ACTION ITEM: Range to reproduce from the entries below: the line with "and stalls. -/", the line with "2 k.pc.toNat with", and every line in between. Give them exactly and give nothing else.
START RECORDS SHOWN
/-- The frame of R415. -/
def entryFrame (k : Core) (shadow : BitVec 2) : List Word :=
  [k.epc, k.estatus, k.ecause, k.eaddr, shadow.setWidth 32, k.cycle.setWidth 32, 0, 0, 0, 0, 0, 0, 0, 0, 0, 0]

/-- STATUS after an entry: ring 0, arithmetic flags clear, ie and ipl as the cause gives. -/
def entryStatus (st : Word) (ie : IeMode) (ipl : Option Nat) : Word :=
  let st := st &&& ~~~ (0x00000303 : Word)
  let st := match ie with | .clear => st &&& ~~~ (4 : Word) | .keep => st
  match ipl with | none => st | some p => (st &&& ~~~ (0x70 : Word)) ||| put32 4 p

/-- Step 5 of R414. -/
def commitEntry (c : CoreId) (q : Entering) (sp handler : Word) (spilled : Bool) (s : State) : State :=
  let k := s.core c
  let k' := if spilled then (k.setWindow k.cwp (k.res - 1)).slideForward c else k.slideForward c
  s.setCore c { k' with
    spillp := sp, epc := q.epc, ecause := put32 8 q.detail ||| put32 0 q.vector, eaddr := q.eaddr, estatus := k.status,
    shadow := q.shadow :: k.shadow, status := entryStatus k.status q.ie q.ipl, resv := none, pc := handler, waiting := false }

/-- Steps 3 to 5 of R414, with the handler's address known. -/
def entryFrom (c : CoreId) (q : Entering) (handler : Word) (s : State) : State :=
  let k := s.core c
  if k.res = c.frames - 1 then
    match pushFrame c k.spillp (k.frame (Core.oldest c k)) s with
    | (some a, s') => enterLockdown c 2 q.vector k.pc (BitVec.ofNat 32 a) s'
    | (none, s') => match pushFrame c (k.spillp - 64) (entryFrame k q.shadow) s' with
      | (some a, s'') => enterLockdown c 1 q.vector k.pc (BitVec.ofNat 32 a) s''
      | (none, s'') => commitEntry c q (k.spillp - 128) handler true s''
  else
    match pushFrame c k.spillp (entryFrame k q.shadow) s with
    | (some a, s') => enterLockdown c 1 q.vector k.pc (BitVec.ofNat 32 a) s'
    | (none, s') => commitEntry c q (k.spillp - 64) handler false s'

/-- Taking an exception, an interrupt or a gate (R414): the one shared operation. In lockdown every exception is a second escalation (R424). -/
def takeException (c : CoreId) (q : Entering) (s : State) : State :=
  let k := s.core c
  if k.lockdown then secondEscalation c s
  else if 16 ≤ k.shadow.length then enterLockdown c 4 q.vector k.pc (s.fresh.setWidth 32) s.drew
  else match q.target with
    | some t => entryFrom c q t s
    | none =>
      let va := k.vbase.toNat + 4 * q.vector
      match mpuCheck s c 0 0 va with
      | some _ => enterLockdown c 3 q.vector k.pc (BitVec.ofNat 32 va) s
      | none => match busLoad c va 4 s with
        | .err _ s' => enterLockdown c 3 q.vector k.pc (BitVec.ofNat 32 va) s'
        | .ok h s' =>
          if h % 4 ≠ 0 ∨ fetchable c h = false then enterLockdown c 3 q.vector k.pc (BitVec.ofNat 32 h) s'
          else entryFrom c q (BitVec.ofNat 32 h) s'

/-- An exception of the instruction at the pc. -/
def raiseException (c : CoreId) (vector detail : Nat) (eaddr : Word) (s : State) : State :=
  let k := s.core c
  takeException c ⟨vector, detail, eaddr, k.pc, none, BitVec.ofNat 2 k.ring, .clear, none⟩ s

/-! ### Interrupts (R427 to R429) -/

/-- Priority of a line in a core's CORECFG_IPRI registers. -/
def linePriority (s : State) (c : CoreId) (l : Nat) : Nat :=
  fieldAt (s.reg (coreReg c (0x100 + 4 * (l / 8))) 0) (4 * (l % 8) + 2) (4 * (l % 8))

/-- Lines asserted at a core: the custody cores share lines 0 to 21 and each has its own line 22. -/
def coreLines (s : State) (c : CoreId) : Word :=
  match c with
  | .mgt => s.mlines
  | _ => (s.lines &&& 0x003FFFFF) ||| bit32 22 (s.core c).line22

/-- Is a line pending: asserted, with a nonzero priority? -/
def linePending (s : State) (c : CoreId) (l : Nat) : Bool := bitAt (coreLines s c) l && decide (0 < linePriority s c l)

/-- The pending line of highest priority above `ipl`, the lowest-numbered among equals. -/
def bestLine (s : State) (c : CoreId) (ipl : Nat) : Option Nat :=
  (List.range 32).foldl (fun best l =>
    if linePending s c l && decide (ipl < linePriority s c l) then
      match best with
      | none => some l
      | some b => if linePriority s c b < linePriority s c l then some l else best
    else best) none

/-- The interrupt a core takes next, if any (R427). -/
def interruptNow (s : State) (c : CoreId) : Option Nat :=
  let k := s.core c
  if bitAt k.status 2 then bestLine s c (fieldAt k.status 6 4) else none

/-- Cycles an issued instruction or an entry takes: those of R400 and R416, and free memory time and stalls. -/
def addCycles (c : CoreId) (n : Nat) (s : State) : State :=
  (s.setCore c { s.core c with cycle := (s.core c).cycle + BitVec.ofNat 64 (n + Config.stallCycles s.freeCtr) }).drew

/-- Take an interrupt line: its priority becomes ipl, ie is kept. Lines 0, 1, 2, 14, 15 and 21 have no register that quietens them: they are quietened as they are taken. DESIGN CHOICE -/
def takeInterrupt (c : CoreId) (l : Nat) (s : State) : State :=
  let k := s.core c
  let s := if (l ≤ 2 ∨ l = 14 ∨ l = 15 ∨ l = 21) ∧ c ≠ .mgt then s.unline l else s
  addCycles c 10 (takeException c ⟨16 + l, l, 0, k.pc, none, BitVec.ofNat 2 k.ring, .keep, some (linePriority s c l)⟩ s)

/-! ### Issue (R392, R399, R400) -/

/-- Is the core powered, out of reset and issuing? The management core also runs in STEEP (R73). -/
def coreOn (s : State) (c : CoreId) : Bool :=
  let k := s.core c
  k.released && !k.halted && !k.stopped && s.power.supply == .running &&
    (match c with
      | .mgt => s.power.mode == .run || s.power.mode == .steep
      | _ => s.power.mode == .run)

/-- Deliver an instruction's own outcome: its next state, or the exception it met. -/
def deliver (c : CoreId) (cy : Nat) : Issue → State
  | .fin s => addCycles c cy s
  | .trap v d a s => addCycles c (cy + 10) (raiseException c v d a s)

/-- The conditions R399 places before an instruction's own work, in order, then that work. -/
def issueNow (c : CoreId) (cy : Nat) (trapPoint : Bool) (illegal : Option Nat) (priv : Bool) (body : State → Issue) (s : State) : State :=
  let k := s.core c
  match interruptNow s c with
  | some l => takeInterrupt c l s
  | none => match mpuCheck s c k.ring 2 k.pc.toNat with
    | some d => deliver c cy (.trap 7 d k.pc s)
    | none =>
      if fetchable c k.pc.toNat = false then deliver c cy (.trap 5 1 k.pc s)
      else if fetchBad c k.pc.toNat s then deliver c cy (.trap 5 3 k.pc (demandUe true (sramWord k.pc.toNat).1 (sramWord k.pc.toNat).2 0 s))
      else match illegal with
        | some d => deliver c cy (.trap 1 d 0 s)
        | none =>
          if priv = true ∧ k.ring ≠ 0 then deliver c cy (.trap 2 0 0 s)
          else if trapPoint = true ∧ k.arithFlags ≠ 0 then deliver c cy (.trap 11 k.arithFlags k.afAddr s)
          else deliver c cy (body s)

/-- A core issues one instruction at its pc. A core that does not run is unchanged; one in WFI stays there until a line is pending. -/
def issue (c : CoreId) (cy : Nat) (trapPoint : Bool) (illegal : Option Nat) (priv : Bool) (body : State → Issue) (s : State) : State :=
  if coreOn s c = false then s
  else if (s.core c).waiting = true then
    if (List.range 32).any (linePending s c) then
      issueNow c cy trapPoint illegal priv body (s.setCore c { s.core c with waiting := false })
    else s
  else issueNow c cy trapPoint illegal priv body s

/-- Advance the pc past the instruction. -/
def State.advance (s : State) (c : CoreId) : State := s.setCore c { s.core c with pc := (s.core c).pc + 4 }
/-- Jump. -/
def State.jump (s : State) (c : CoreId) (t : Word) : State := s.setCore c { s.core c with pc := t }

/-- An instruction that writes rd from the present state and goes on. -/
def writeRd (c : CoreId) (rd : RegF) (v : State → Word) (s : State) : Issue := .fin ((s.wr c rd (v s)).advance c)

/-- An arithmetic result: precise mode traps at itself, deferred mode writes rd, sets the flags and records the first address (R397, R398). -/
def writeArith (c : CoreId) (rd : RegF) (f : State → Arith) (s : State) : Issue :=
  let k := s.core c
  let r := f s
  let fl : Word := bit32 8 r.div ||| bit32 9 r.ovf
  if r.div || r.ovf then
    if bitAt k.ctrl 0 then .trap 11 (0x80 + (fl.toNat >>> 8)) k.pc s
    else
      let s := s.wr c rd r.value
      let k := s.core c
      .fin ((s.setCore c { k with status := k.status ||| fl, afAddr := if k.arithFlags = 0 then k.pc else k.afAddr }).advance c)
  else .fin ((s.wr c rd r.value).advance c)

end Sys2Proof.Machine
end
END RECORDS SHOWN
SOLUTION FOR THIS TASK:
/-- Cycles an issued instruction or an entry takes: those of R400 and R416, and free memory time and stalls. -/
def addCycles (c : CoreId) (n : Nat) (s : State) : State :=
  (s.setCore c { s.core c with cycle := (s.core c).cycle + BitVec.ofNat 64 (n + Config.stallCycles s.freeCtr) }).drew

/-- Take an interrupt line: its priority becomes ipl, ie is kept. Lines 0, 1, 2, 14, 15 and 21 have no register that quietens them: they are quietened as they are taken. DESIGN CHOICE -/
def takeInterrupt (c : CoreId) (l : Nat) (s : State) : State :=
  let k := s.core c
  let s := if (l ≤ 2 ∨ l = 14 ∨ l = 15 ∨ l = 21) ∧ c ≠ .mgt then s.unline l else s
  addCycles c 10 (takeException c ⟨16 + l, l, 0, k.pc, none, BitVec.ofNat 2 k.ring, .keep, some (linePriority s c l)⟩ s)

/-! ### Issue (R392, R399, R400) -/

/-- Is the core powered, out of reset and issuing? The management core also runs in STEEP (R73). -/
def coreOn (s : State) (c : CoreId) : Bool :=
  let k := s.core c
  k.released && !k.halted && !k.stopped && s.power.supply == .running &&
    (match c with
      | .mgt => s.power.mode == .run || s.power.mode == .steep
      | _ => s.power.mode == .run)

/-- Deliver an instruction's own outcome: its next state, or the exception it met. -/
def deliver (c : CoreId) (cy : Nat) : Issue → State
  | .fin s => addCycles c cy s
  | .trap v d a s => addCycles c (cy + 10) (raiseException c v d a s)

/-- The conditions R399 places before an instruction's own work, in order, then that work. -/
def issueNow (c : CoreId) (cy : Nat) (trapPoint : Bool) (illegal : Option Nat) (priv : Bool) (body : State → Issue) (s : State) : State :=
  let k := s.core c
  match interruptNow s c with
  | some l => takeInterrupt c l s
  | none => match mpuCheck s c k.ring 2 k.pc.toNat with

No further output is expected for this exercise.